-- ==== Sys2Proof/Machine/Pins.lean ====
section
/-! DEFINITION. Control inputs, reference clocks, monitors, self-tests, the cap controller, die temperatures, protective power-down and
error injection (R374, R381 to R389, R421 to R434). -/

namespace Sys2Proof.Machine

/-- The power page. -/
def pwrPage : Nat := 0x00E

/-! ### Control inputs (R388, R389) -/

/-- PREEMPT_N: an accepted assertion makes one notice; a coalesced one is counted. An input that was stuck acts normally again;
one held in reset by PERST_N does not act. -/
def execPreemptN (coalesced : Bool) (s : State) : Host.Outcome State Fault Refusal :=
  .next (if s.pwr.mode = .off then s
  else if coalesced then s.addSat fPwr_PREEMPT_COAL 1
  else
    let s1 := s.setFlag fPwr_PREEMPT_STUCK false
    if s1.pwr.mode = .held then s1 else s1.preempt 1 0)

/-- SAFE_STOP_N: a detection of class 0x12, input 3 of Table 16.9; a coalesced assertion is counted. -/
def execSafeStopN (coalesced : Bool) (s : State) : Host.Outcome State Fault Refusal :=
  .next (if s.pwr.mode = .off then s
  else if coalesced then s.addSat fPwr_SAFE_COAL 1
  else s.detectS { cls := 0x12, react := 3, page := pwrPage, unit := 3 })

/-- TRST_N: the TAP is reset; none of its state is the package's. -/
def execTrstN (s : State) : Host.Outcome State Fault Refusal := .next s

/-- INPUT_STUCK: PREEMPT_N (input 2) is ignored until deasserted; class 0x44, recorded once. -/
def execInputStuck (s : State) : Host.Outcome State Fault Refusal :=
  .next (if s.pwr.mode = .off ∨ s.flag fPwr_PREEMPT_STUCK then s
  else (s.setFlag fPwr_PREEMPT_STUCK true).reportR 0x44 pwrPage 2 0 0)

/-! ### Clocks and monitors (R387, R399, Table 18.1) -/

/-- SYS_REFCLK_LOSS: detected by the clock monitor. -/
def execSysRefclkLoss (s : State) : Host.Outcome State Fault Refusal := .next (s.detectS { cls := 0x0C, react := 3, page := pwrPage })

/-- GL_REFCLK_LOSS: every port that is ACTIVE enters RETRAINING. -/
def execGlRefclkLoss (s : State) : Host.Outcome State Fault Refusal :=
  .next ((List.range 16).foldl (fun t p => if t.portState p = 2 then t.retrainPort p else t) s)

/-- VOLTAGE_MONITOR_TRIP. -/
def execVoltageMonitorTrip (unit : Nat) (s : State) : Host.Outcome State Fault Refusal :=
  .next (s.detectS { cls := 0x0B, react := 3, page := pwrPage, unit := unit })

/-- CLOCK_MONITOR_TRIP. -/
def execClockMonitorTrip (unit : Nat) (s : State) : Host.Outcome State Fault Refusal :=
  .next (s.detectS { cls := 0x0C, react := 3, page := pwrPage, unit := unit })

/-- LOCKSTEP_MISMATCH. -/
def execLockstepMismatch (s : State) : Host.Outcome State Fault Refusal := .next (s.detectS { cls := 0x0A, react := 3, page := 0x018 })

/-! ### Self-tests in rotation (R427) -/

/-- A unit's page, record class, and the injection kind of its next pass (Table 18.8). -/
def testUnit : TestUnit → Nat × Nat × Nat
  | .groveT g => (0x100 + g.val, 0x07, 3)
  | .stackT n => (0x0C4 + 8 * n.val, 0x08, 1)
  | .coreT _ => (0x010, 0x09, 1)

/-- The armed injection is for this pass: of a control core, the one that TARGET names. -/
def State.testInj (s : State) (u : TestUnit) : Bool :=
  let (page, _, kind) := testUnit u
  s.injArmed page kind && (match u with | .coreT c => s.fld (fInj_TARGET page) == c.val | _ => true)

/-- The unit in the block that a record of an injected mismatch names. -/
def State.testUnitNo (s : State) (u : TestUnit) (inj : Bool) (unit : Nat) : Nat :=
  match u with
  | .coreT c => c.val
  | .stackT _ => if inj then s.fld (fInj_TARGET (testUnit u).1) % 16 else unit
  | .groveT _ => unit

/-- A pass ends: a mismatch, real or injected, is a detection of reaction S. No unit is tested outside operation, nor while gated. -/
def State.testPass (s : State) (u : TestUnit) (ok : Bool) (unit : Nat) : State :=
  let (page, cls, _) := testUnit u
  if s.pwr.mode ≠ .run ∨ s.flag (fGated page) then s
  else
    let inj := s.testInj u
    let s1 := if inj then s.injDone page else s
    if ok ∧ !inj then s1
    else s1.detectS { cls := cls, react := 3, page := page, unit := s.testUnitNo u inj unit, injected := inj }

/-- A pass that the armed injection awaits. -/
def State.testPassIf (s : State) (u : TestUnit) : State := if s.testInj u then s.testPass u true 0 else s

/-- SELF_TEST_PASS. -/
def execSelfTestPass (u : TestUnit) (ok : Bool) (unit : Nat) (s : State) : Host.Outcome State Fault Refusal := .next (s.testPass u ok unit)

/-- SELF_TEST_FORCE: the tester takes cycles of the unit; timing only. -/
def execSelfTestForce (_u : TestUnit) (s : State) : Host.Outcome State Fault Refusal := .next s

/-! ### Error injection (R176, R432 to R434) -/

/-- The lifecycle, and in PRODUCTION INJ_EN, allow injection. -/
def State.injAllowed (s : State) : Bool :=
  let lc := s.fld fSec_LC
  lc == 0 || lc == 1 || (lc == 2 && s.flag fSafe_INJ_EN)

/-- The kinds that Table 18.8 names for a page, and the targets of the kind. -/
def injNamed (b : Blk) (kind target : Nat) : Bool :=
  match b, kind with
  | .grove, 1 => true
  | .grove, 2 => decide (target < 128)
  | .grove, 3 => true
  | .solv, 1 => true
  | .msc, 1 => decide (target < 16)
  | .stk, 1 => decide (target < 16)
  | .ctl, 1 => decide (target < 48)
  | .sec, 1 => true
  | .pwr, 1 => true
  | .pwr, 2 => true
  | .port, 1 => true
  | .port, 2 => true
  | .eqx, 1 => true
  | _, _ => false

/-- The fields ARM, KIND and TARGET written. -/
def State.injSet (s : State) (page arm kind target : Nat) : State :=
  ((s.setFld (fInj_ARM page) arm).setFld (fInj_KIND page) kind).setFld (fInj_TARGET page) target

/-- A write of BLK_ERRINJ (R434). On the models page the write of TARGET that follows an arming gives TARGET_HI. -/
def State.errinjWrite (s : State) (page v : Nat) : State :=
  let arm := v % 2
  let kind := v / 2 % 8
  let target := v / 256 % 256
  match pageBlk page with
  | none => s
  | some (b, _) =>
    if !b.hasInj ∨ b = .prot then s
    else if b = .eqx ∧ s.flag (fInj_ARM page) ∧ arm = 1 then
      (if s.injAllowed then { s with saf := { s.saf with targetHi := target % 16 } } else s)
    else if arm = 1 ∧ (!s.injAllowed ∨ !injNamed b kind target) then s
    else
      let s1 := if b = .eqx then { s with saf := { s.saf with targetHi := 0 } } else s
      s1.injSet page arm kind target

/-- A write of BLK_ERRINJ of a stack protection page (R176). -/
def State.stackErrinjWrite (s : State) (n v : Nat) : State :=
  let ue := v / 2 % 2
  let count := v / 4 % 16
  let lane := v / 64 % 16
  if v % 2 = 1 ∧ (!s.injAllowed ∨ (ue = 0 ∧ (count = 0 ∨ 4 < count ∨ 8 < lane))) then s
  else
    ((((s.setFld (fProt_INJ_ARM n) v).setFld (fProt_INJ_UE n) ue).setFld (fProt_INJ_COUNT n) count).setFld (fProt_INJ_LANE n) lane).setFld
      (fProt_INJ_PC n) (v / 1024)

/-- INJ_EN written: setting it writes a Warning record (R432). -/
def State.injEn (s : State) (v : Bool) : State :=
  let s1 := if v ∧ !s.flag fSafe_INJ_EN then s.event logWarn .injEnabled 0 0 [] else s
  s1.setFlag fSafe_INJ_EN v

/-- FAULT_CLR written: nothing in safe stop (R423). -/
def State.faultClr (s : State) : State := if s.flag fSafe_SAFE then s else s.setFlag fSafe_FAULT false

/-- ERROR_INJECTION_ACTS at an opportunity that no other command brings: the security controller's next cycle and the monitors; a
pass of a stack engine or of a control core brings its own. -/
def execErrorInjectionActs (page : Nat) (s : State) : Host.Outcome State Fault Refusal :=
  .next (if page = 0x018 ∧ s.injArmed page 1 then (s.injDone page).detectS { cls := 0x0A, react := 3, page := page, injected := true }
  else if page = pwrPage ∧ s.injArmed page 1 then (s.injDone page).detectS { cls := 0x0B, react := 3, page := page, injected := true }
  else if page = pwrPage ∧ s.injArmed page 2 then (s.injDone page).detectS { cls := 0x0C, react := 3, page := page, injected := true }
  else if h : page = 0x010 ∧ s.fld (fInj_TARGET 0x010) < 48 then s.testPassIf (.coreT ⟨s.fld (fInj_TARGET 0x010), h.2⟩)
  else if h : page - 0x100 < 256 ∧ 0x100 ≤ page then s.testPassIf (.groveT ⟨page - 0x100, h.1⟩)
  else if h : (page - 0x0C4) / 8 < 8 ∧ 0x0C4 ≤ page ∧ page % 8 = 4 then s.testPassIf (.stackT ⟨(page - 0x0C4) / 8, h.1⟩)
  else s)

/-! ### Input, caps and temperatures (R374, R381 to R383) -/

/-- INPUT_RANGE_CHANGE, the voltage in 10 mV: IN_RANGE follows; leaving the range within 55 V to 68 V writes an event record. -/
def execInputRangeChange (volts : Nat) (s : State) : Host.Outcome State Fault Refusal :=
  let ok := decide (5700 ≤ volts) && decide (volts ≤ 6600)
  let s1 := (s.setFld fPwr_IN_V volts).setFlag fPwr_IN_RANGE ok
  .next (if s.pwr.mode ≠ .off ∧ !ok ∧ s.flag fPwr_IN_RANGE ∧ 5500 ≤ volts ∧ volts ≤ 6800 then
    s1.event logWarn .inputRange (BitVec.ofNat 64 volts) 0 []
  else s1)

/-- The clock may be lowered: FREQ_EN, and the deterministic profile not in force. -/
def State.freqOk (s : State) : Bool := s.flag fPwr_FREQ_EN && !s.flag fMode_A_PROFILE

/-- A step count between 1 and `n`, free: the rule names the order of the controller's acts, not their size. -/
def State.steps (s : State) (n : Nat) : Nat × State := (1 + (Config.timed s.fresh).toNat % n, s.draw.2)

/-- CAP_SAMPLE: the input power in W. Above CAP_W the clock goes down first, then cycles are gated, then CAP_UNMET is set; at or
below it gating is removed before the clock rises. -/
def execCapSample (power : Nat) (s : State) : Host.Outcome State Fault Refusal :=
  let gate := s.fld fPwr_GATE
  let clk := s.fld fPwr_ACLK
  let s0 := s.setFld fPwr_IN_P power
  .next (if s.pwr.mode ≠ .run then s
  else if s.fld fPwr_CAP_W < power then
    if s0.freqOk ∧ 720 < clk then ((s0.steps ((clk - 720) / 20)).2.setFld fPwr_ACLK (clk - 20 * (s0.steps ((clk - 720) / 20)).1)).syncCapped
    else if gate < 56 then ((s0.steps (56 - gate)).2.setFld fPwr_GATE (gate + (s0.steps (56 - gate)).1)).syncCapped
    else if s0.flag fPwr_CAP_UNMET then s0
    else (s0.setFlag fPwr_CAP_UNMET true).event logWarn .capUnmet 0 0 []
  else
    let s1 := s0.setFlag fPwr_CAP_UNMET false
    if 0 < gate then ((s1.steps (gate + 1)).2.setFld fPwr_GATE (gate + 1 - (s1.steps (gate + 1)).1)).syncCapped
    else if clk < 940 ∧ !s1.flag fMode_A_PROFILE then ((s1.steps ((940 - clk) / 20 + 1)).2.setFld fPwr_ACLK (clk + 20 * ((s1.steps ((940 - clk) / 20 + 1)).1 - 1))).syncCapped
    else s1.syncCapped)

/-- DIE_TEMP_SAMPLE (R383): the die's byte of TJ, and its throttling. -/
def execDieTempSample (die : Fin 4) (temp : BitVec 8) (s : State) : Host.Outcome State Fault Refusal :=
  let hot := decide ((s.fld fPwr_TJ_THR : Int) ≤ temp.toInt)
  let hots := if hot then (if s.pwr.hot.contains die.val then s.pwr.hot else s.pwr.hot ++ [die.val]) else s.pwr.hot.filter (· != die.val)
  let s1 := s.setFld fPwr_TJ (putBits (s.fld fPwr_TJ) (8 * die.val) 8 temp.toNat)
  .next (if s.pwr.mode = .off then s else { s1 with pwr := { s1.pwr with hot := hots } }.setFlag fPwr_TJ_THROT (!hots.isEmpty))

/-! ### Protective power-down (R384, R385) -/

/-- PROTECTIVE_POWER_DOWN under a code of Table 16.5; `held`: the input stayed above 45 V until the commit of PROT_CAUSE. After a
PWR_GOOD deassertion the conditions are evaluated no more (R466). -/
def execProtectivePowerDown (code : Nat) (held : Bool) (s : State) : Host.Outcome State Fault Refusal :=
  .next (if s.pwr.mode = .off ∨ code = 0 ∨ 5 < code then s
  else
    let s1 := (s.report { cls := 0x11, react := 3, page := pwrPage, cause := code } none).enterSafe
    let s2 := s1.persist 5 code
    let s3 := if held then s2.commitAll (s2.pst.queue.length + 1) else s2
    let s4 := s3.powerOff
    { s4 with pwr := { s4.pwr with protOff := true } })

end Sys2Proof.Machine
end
----
■ Task to complete ■
All lines above that contain "held" are required in the answer.

■ Output of the task ■
one held in reset by PERST_N does not act. -/
    if s1.pwr.mode = .held then s1 else s1.preempt 1 0)
/-- PROTECTIVE_POWER_DOWN under a code of Table 16.5; `held`: the input stayed above 45 V until the commit of PROT_CAUSE. After a
def execProtectivePowerDown (code : Nat) (held : Bool) (s : State) : Host.Outcome State Fault Refusal :=
    let s3 := if held then s2.commitAll (s2.pst.queue.length + 1) else s2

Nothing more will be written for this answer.